That very much describes my own situation two years ago..., just a slight time and
geographic offset as my home is near Frankfurt and my work is in Lyon. I had been doing
70:1 consolidation via virtualization based on OpenVZ (containers, but with a IaaS
abstraction), since 2006 because it was zero hardware and software budget whereas VMware
would have both requried VT-x capable hardware and pricey licenses.
OpenVZ turned out extremely easy to use, super reliable and the sysadmin only had to learn
two or three new commands, not a new abstraction layer. We were running payment front
office systems, where five minutes of downtime mean a very angry boss, one hour of down
time costs a yearly bonus and beyond that you have to gather your things and go.
That also meant planned 100% availability of eventually consistent data, so nothing you
could do on a file level: Oracle with streams replication and programmed healing or
nothing, that meant at the time, can't beat the CAP theorem.
(No this isn't a recommendation to go with OpenVZ: That project is about as lively as
Docker these days).
For a new context with far lighter avaiIability demands but the need to support GPUs for
machine learning (CUDA breaks OpenVZ containers) I thought that oVirt would add managed
heterogeneous VMs and hyperconverged storage to the mix, again at zero entrance fee with a
supported option if that became necessary.
Two years later, I'd say that "I married the wrong woman". It works, but the
claim "oVirt is an open-source distributed virtualization solution, designed to
manage your entire enterprise infrastructure" is terribly misleading.
I had planned to get it reasonably stable and ready within weeks of my typical stress and
failure testing on 1/3 time budget, but it took almost 2 years and more like 50% time
allocation to learn all the very many things that can go wrong, how to diagnose them and
how to fix them.
Just yesterday I had one cluster (my 1st functional test 3 node HCI running on Atoms, that
mostly just sits idle and gets updates, which require reboots), had evidently decided to
lose one gluster network connection and accumulated 5000+ entries in the heal queue during
a week of vacation.
It was four hours of careful digging, hundreds of restarted daemons, various reboots and a
transient situation where the three storage nodes could not see or access the storage they
were providing, while the management engine ran on a compute node and continued to write
to a disk that evidently did not exist... As a newbie I would have either jumped off a
cliff (active users) or tossed the project.
However, the magnificent basic design of oVirt had me recover everything without a loss...
except hair, nerves, general health etc.
And I had to learn the hard way, that just exporting a VM as an OVA and expecting it to be
importable on any other platform advertising OVA support, or even back into oVirt, is not
functionality ever included in any regular QA testing...
...which might explain why it doesn't work. Or perhaps just no longer, after an
update.
In short: do not expect anything to work, that you have not fully tested after every minor
update--several times: everything is extremely raw and ready to break at any moment and I
can't remember the last time I did a plain vanilla install on freshly scrubbed
hardware, where I didn't have to help it along manually and with digging through
dozens of big log files.
What really troubles me: since the basic ingredients for the commercial product are the
same, I don't see how that might save your bacon. Perhaps 100% validated hardware
might do it (for a while), but where oVirt is *designed* for a maximum of flexibility, it
won't reward your taking advantage of that.
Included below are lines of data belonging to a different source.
-- ==== Sys2Proof/Machine/Core.lean ====
section
/-! DEFINITION. The machine as the host's interface takes it. -/

def Sys2Proof.core : Host.Core :=
  { State := Sys2Proof.Machine.State
    Fault := Sys2Proof.Machine.Fault
    Refusal := Sys2Proof.Machine.Refusal
    step := Sys2Proof.Machine.step
    reset := Sys2Proof.Machine.State.reset }
end

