/-! ### Lifecycle -/

/-- RESET: a send that fails, a re-read that fails, a register that differs, success
(45_lifecycle R186, R187). -/
def Obligations.ResetResult : Prop :=
  ∀ s : State, s.busy = false → s.begun = true →
    (∀ a e rest, FailsWith a e → s.replies = some a :: rest →
      exec .reset s = .next (ended 0x0200 .reset { s with
        replies := rest, uvalid := false, lastres := e, trace := s.trace ++ [.send 0x00FE a] })) ∧
    (∀ a e rest, FailsWith a e → s.replies = some (.ok []) :: some a :: rest →
      exec .reset s = .next (ended 0x0200 .registerRead { s with
        replies := rest, uvalid := false, lastres := e
        trace := s.trace ++
          [.send 0x00FE (.ok []), .delay s.params.resetSettleMs, .recv 0x00E7 1 a] })) ∧
    (∀ v rest, s.replies = some (.ok []) :: some (.ok [v]) :: rest →
      exec .reset s = .next (ended 0x0200 (if v = s.params.uregResetValue then .none else .reset) { s with
        replies := rest, ureg := v, uvalid := true, lastres := 0
        trace := s.trace ++
          [.send 0x00FE (.ok []), .delay s.params.resetSettleMs, .recv 0x00E7 1 (.ok [v])]
        seq := { s.seq with frame := [v] } }))

/-- RDSN: part B, then part A/C, each checked as it comes; the three fields are written together or not at
all (45_lifecycle R189, R190). -/
def Obligations.RdsnResult : Prop :=
  ∀ s : State, s.busy = false → s.begun = true →
    (∀ a e rest, FailsWith a e → s.replies = some a :: rest →
      exec .rdsn s = .next (ended 0x0300 .serialNumber { s with
        replies := rest, lastres := e, trace := s.trace ++ [.recv 0xFA0F 8 a] })) ∧
    (∀ (b : List Byte) rest, b.length = 8 → parseSnb b = none → s.replies = some (.ok b) :: rest →
      exec .rdsn s = .next (ended 0x0300 .serialNumber { s with
        replies := rest, lastres := 0, trace := s.trace ++ [.recv 0xFA0F 8 (.ok b)]
        seq := { s.seq with frame := b } })) ∧
    (∀ (b : List Byte) v a e rest, b.length = 8 → parseSnb b = some v → FailsWith a e →
      s.replies = some (.ok b) :: some a :: rest →
      exec .rdsn s = .next (ended 0x0300 .serialNumber { s with
        replies := rest, lastres := e
        trace := s.trace ++ [.recv 0xFA0F 8 (.ok b), .recv 0xFCC9 6 a]
        seq := { s.seq with frame := b, snbtmp := v } })) ∧
    (∀ (b c : List Byte) v rest, b.length = 8 → c.length = 6 → parseSnb b = some v →
      parseSnac c = none → s.replies = some (.ok b) :: some (.ok c) :: rest →
      exec .rdsn s = .next (ended 0x0300 .serialNumber { s with
        replies := rest, lastres := 0
        trace := s.trace ++ [.recv 0xFA0F 8 (.ok b), .recv 0xFCC9 6 (.ok c)]
        seq := { s.seq with frame := c, snbtmp := v } })) ∧
    (∀ (b c : List Byte) v snc sna rest, b.length = 8 → c.length = 6 → parseSnb b = some v →
      parseSnac c = some (snc, sna) → s.replies = some (.ok b) :: some (.ok c) :: rest →
      exec .rdsn s = .next (ended 0x0300 .none { s with
        replies := rest, lastres := 0, sna := sna, snb := v, snc := snc
        trace := s.trace ++ [.recv 0xFA0F 8 (.ok b), .recv 0xFCC9 6 (.ok c)]
        seq := { s.seq with frame := c, snbtmp := v } }))

/-- The parsers of the serial frames accept a frame exactly when every pair passes its CRC, and put the
bytes together most significant first (45_lifecycle R191, R192). A measurement frame is valid exactly when
its status bits are those of the kind asked for and its CRC is right, so status `01` or `11` is valid for no
kind (30_encoding R80, 43_measurement R142). The layout of the frames, the high byte first, part B as four data
bytes each with its CRC, SNC before SNA, is presumed and not the source's (log 17). -/
def Obligations.FramesParsed : Prop :=
  (∀ b0 c0 b1 c1 b2 c2 b3 c3 : Byte,
    parseSnb [b0, c0, b1, c1, b2, c2, b3, c3] =
      if crc8 (b0.setWidth 32) = c0 ∧ crc8 (b1.setWidth 32) = c1 ∧ crc8 (b2.setWidth 32) = c2 ∧
          crc8 (b3.setWidth 32) = c3
      then some (b0 ++ b1 ++ b2 ++ b3) else none) ∧
  (∀ b0 b1 c0 b2 b3 c1 : Byte,
    parseSnac [b0, b1, c0, b2, b3, c1] =
      if crc8 ((b0 ++ b1).setWidth 32) = c0 ∧ crc8 ((b2 ++ b3).setWidth 32) = c1
      then some (b0 ++ b1, b2 ++ b3) else none) ∧
  (∀ b0 b1 c0 : Byte,
    (validMeas .t [b0, b1, c0] = true ↔
      b1.extractLsb' 0 2 = 0 ∧ crc8 ((b0 ++ b1).setWidth 32) = c0) ∧
    (validMeas .rh [b0, b1, c0] = true ↔
      b1.extractLsb' 0 2 = 2 ∧ crc8 ((b0 ++ b1).setWidth 32) = c0) ∧
    (b1.getLsbD 0 = true → ∀ kind, validMeas kind [b0, b1, c0] = false))

/-- BEGIN when nothing fails: its calls in order, a heater write only if the reset value has bit 2 set, the
mode flags, the identity, `BEGUN` (45_lifecycle R185). -/
def Obligations.BeginSucceeds : Prop :=
  ∀ (s : State) (hm : Bool) (b c : List Byte) (snb : Word32) (snc sna : Word16) (rest : List Reply),
    let v := s.params.uregResetValue
    s.busy = false → b.length = 8 → c.length = 6 → parseSnb b = some snb →
    parseSnac c = some (snc, sna) →
    s.replies = some (.ok []) :: some (.ok [v]) ::
      ((if v.getLsbD 2 then [some (.ok [])] else []) ++ some (.ok b) :: some (.ok c) :: rest) →
    exec (.begin hm) s = .next (ended (0x0100#16 ||| (BitVec.ofBool hm).setWidth 16) .none { s with
      replies := rest, begun := true, hold := hm, typ := false, ureg := v, uvalid := !v.getLsbD 2
      lastres := 0, sna := sna, snb := snb, snc := snc
      trace := s.trace ++
        [.setAddr 0x40, .send 0x00FE (.ok []), .delay s.params.resetSettleMs,
          .recv 0x00E7 1 (.ok [v])] ++
        (if v.getLsbD 2 then [.sendByte 0x00E6 (v &&& 0xFB) (.ok [])] else []) ++
        [.recv 0xFA0F 8 (.ok b), .recv 0xFCC9 6 (.ok c)]
      seq := { s.seq with frame := c, snbtmp := snb } })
I am sticking with it until CentOS7 is end of life, too (just like CentOS8 is already),
because otherwise I'd have nothing to show for two years of work. But if you want to
join in, you need to have serious resources to commit. It's most likely still smaller
than OpenStack, though.
And if you have NetApp filers or SAN, you should not risk HCI. That is super elegant as a
concept, just like Gluster is a beautiful concept, but very soon you'll realize that
they were never designed for each other and remain full of contradictions.
oVirt may be designed to fit that enterprise role, but in the HCI variant, it stil has
nowhere near the cohesion and maturity you'd need for that role. CentOS, LVM, VDO,
KVM, the management engine, Gluster, Ansible are all distinct products from what used to
be different companies.
And it shows.
Of course, that's just my personal experience and opinion.